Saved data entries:
-- ==== Sys2Proof/Tests/Slice0.lean ====
section
/-! SUPPORT. Tests on fixed values, their expected results taken from the worked examples and tables of the spec or
worked out by hand from its rules; and for every obligation with hypotheses a concrete state and operands that meet
them, one for each clause. -/

namespace Sys2Proof.Tests

open Sys2Proof.Machine

/-! ## Small states -/

/-- ACTIVE with both sides OFF. -/
def base : State :=
  { State.reset with link := { State.reset.link with part := .active, initTimer := none } }

/-- A side in NORMAL with its triggers armed and STREAM_ON in flight. -/
def running : SideState :=
  { resetSide with
    vsync := ⟨true, 20000, 16667⟩,
    cam := ⟨true, 14334, 16667⟩,
    port := ⟨none, none, none, 0, some 33334⟩,
    channel := ⟨[], some ⟨.streamOn .triggered 16667, 1, false⟩, some 2000, 1⟩,
    sup := { resetSide.sup with view := .normal, startTimer := some 2000000 } }

/-- ACTIVE with side L running and side R OFF. -/
def live : State :=
  { base with left := running }

/-- `live` with its running side changed. -/
def liveWith (f : SideState → SideState) : State :=
  { live with left := f running }

/-- `base` with its link changed. -/
def linkWith (f : Link → Link) : State :=
  { base with link := f base.link }

/-- `base` with its store changed. -/
def storeWith (f : Store → Store) : State :=
  { base with store := f base.store }

/-- `liveWith` for a change of the set of side L alone. -/
def faultsWith (k : FaultKind) (m : Member) (v : ViewState) : State :=
  liveWith fun d => { d with sup := { d.sup with faults := d.sup.faults.set k m, view := v } }

/-- A frame in progress. -/
def someFrame : FrameInProgress := ⟨1000, 7, 20, 1125, 1080, true, 5⟩

/-- `live` with a frame in progress. -/
def framed (f : FrameInProgress) : State :=
  liveWith fun d => { d with port := { d.port with frame := some f } }

/-- A completed set in which every tile has the same record. -/
def evenSet (mean peak hot exposure : Nat) : Completed :=
  ⟨List.replicate 192 ⟨2700 * mean, peak, hot, mean⟩, exposure, 300000⟩

/-- What a command answers, if it is a next state. -/
def after? (c : Instr) (s : State) : Option State :=
  match exec c s with
  | .next t => some t
  | _ => none

/-! ## Meeting the laws and the hypotheses of a request -/

theorem answerable {k : RequestKind} {p : List Byte} {s : State}
    (h : (s.powered && !(closingWindow s).spannedReset && decide (p.length ≤ 248) && lengthRight k p &&
      inRequestSet s k) = true) : Answerable k p s := by
  simp only [Bool.and_eq_true, Bool.not_eq_true', decide_eq_true_eq] at h
  obtain ⟨⟨⟨⟨h1, h2⟩, h3⟩, h4⟩, h5⟩ := h
  exact ⟨h1, h2, h3, h4, h5⟩

theorem mem_allKinds (k : FaultKind) : k ∈ allKinds := by
  cases k <;> decide

/-- The fault law of a side as a check. -/
def setOk (f : FaultSet) : Bool :=
  (allKinds.all fun k => f.get k != .held || (latched k && k != .calibrationDamaged)) &&
    f.get .frameMalformed == .absent

theorem faultLaw_of {s : State} (hl : setOk s.left.sup.faults = true) (hr : setOk s.right.sup.faults = true)
    (h : (allKinds.all fun k =>
      kindScope k == .side || s.left.sup.faults.get k == s.right.sup.faults.get k) = true) : FaultLaw s := by
  have side : ∀ f : FaultSet, setOk f = true →
      (∀ k, f.get k = .held → latched k = true ∧ k ≠ .calibrationDamaged) ∧ f.get .frameMalformed = .absent := by
    intro f hf
    simp only [setOk, Bool.and_eq_true, List.all_eq_true, beq_iff_eq] at hf
    refine ⟨fun k hk => ?_, hf.2⟩
    have := hf.1 k (mem_allKinds k)
    rw [hk] at this
    simpa using this
  refine ⟨fun k hk => ?_, fun x => ?_⟩
  · have := List.all_eq_true.1 h k (mem_allKinds k)
    show s.left.sup.faults.get k = s.right.sup.faults.get k
    simpa [hk] using this
  · cases x
    · exact side _ hl
    · exact side _ hr

/-- The view law of a side as a check. -/
def viewOk (d : SideState) : Bool :=
  match d.sup.view with
  | .off => true
  | .starting => !d.sup.faults.holdsClass .blank
  | v => v == evaluated d.sup.faults

theorem viewLaw_of {s : State} (hl : viewOk s.left = true) (hr : viewOk s.right = true) : ViewLaw s := by
  have one : ∀ d : SideState, viewOk d = true →
      match d.sup.view with
      | .off => True
      | .starting => d.sup.faults.holdsClass .blank = false
      | v => v = evaluated d.sup.faults := by
    intro d h
    unfold viewOk at h
    split <;> simp_all
  intro x
  cases x
  · exact one _ hl
  · exact one _ hr

/-- The geometry of a side as a check. -/
def geometryOk (x : Side) (g : Geometry) : Bool :=
  validWindow g.bounds && validWindow g.curb && validWindow g.axle && validWindow g.maneuver &&
    ([g.baseMain, g.baseWide, g.mainInForce, g.wideInForce, g.mainShown, g.wideShown].all fun w =>
      validWindow w && inside g.bounds w) &&
    g.mainInForce == resolveMain x g && g.wideInForce == resolveWide g

theorem windowLaw_of {s : State} (hl : geometryOk .left s.left.geometry = true)
    (hr : geometryOk .right s.right.geometry = true) : WindowLaw s := by
  have one : ∀ x g, geometryOk x g = true → geometrySound x g := by
    intro x g h
    simp only [geometryOk, Bool.and_eq_true, List.all_eq_true, beq_iff_eq] at h
    obtain ⟨⟨⟨⟨⟨⟨a, b⟩, c⟩, d⟩, e⟩, f⟩, g⟩ := h
    exact ⟨a, b, c, d, e, f, g⟩
  intro x
  cases x
  · exact one _ _ hl
  · exact one _ _ hr

theorem live_faultLaw : FaultLaw live := faultLaw_of (by decide) (by decide) (by decide)
theorem live_viewLaw : ViewLaw live := viewLaw_of (by decide) (by decide)
theorem live_windowLaw : WindowLaw live := windowLaw_of (by decide) (by decide)

theorem live_settingsLaw : SettingsLaw live := by
  refine ⟨fun x => ?_, by unfold thresholdsInRange; decide, by decide, by decide, by decide⟩
  cases x <;>
    exact ⟨by decide, by decide, by decide, by decide, by decide, by decide, by decide, by unfold toneTable; decide,
      by unfold glareInRange; decide, by unfold limitsInRange; decide, by decide, by decide, by decide⟩

theorem live_channelLaw : ChannelLaw live := by
  intro x; cases x <;> decide

theorem live_gainLaw : GainLaw live := by
  intro x
  cases x <;>
    exact ⟨List.length_replicate, fun g h => by rw [List.eq_of_mem_replicate h]; decide, fun _ => rfl,
      by unfold glareInRange; decide⟩

theorem live_glareLaw : GlareLaw live := by
  intro x; cases x <;> decide

theorem live_ringLaw : RingLaw live := by
  intro x
  refine ⟨fun st h => ?_, ?_⟩
  · cases x <;> cases st <;> first | exact absurd rfl h | decide
  · cases x <;> decide

theorem live_historyLaw : HistoryLaw live := by
  intro x
  cases x <;> exact ⟨by decide, fun i e h => by simp [live, base, running, resetSide, resetDisplay, State.side, State.reset] at h⟩

theorem live_reportLaw : ReportLaw live :=
  ⟨by decide, by decide, fun i r h => by simp [live, base, State.reset] at h⟩

theorem live_storeLaw : StoreLaw live :=
  ⟨rfl, by decide, by decide, fun o h => by simp [live, base, State.reset] at h, by decide⟩

theorem live_partLaw : PartLaw live := by
  refine ⟨fun x => ?_, by decide, by decide, by decide, by decide⟩
  cases x
  · exact ⟨by decide, fun h => absurd h (by decide), fun _ => rfl, fun _ => rfl, by decide⟩
  · exact ⟨by decide, fun _ => by unfold idleSide; decide, by decide, by decide, by decide⟩

/-- A step of `live`: no event is due, so a microsecond passes. -/
theorem live_step : step live = .next (tick live) := by rfl

theorem due_self (t : PartTime) : due (some t) t = true := by
  simp [due, later, duration]

theorem trigger_due_self (t : PartTime) (p : Nat) : Trigger.due ⟨true, t, p⟩ t = true := by
  simp [Trigger.due, later, duration]

/-! ## Witnesses: the hypotheses of the obligations are met, clause by clause -/

theorem witness_StepTakesTheFrontCommand :
    ({ live with pending := [.enterStandby] } : State).pending = .enterStandby :: [] := rfl

theorem witness_WithoutCommandOrPower :
    (live.pending = [] ∧ dueEvents live = []) ∧
      dueEvents { State.reset with now := 5000, health := { State.reset.health with nextSample := 6000 } } =
        [.initCompletion false] ∧
      dueEvents { State.reset with now := 1000 } = [ownSample State.reset] ∧
      ({ live with powered := false } : State).powered = false ∧ Instr.enterStandby ≠ .powerOn :=
  ⟨⟨rfl, rfl⟩, rfl, rfl, rfl, by decide⟩

theorem witness_StepsKeepTheLaws :
    (StoreLaw live ∧ ReportLaw live ∧ FaultLaw live ∧ ViewLaw live ∧ GainLaw live ∧ GlareLaw live ∧ WindowLaw live ∧
      SettingsLaw live ∧ RingLaw live ∧ HistoryLaw live ∧ ChannelLaw live ∧ PartLaw live ∧ SampleLaw live) ∧
      ∃ t, step live = .next t :=
  ⟨⟨live_storeLaw, live_reportLaw, live_faultLaw, live_viewLaw, live_gainLaw, live_glareLaw, live_windowLaw,
    live_settingsLaw, live_ringLaw, live_historyLaw, live_channelLaw, live_partLaw, fun _ => by decide⟩, _, live_step⟩

theorem witness_NoStepChangesAProtectedBlock :
    StoreLaw live ∧ (∃ t, step live = .next t) ∧ 7 ≤ 63 ∧ 127 < 128 ∧ blockProtected live.store 7 = true :=
  ⟨live_storeLaw, ⟨_, live_step⟩, by decide, by decide, rfl⟩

### Description of the task
The answer must be exactly the lines from the one containing "StoreLaw live ∧ (∃" through the final line of the data, both ends included, and nothing else.

### Result of this exercise
    StoreLaw live ∧ (∃ t, step live = .next t) ∧ 7 ≤ 63 ∧ 127 < 128 ∧ blockProtected live.store 7 = true :=
  ⟨live_storeLaw, ⟨_, live_step⟩, by decide, by decide, rfl⟩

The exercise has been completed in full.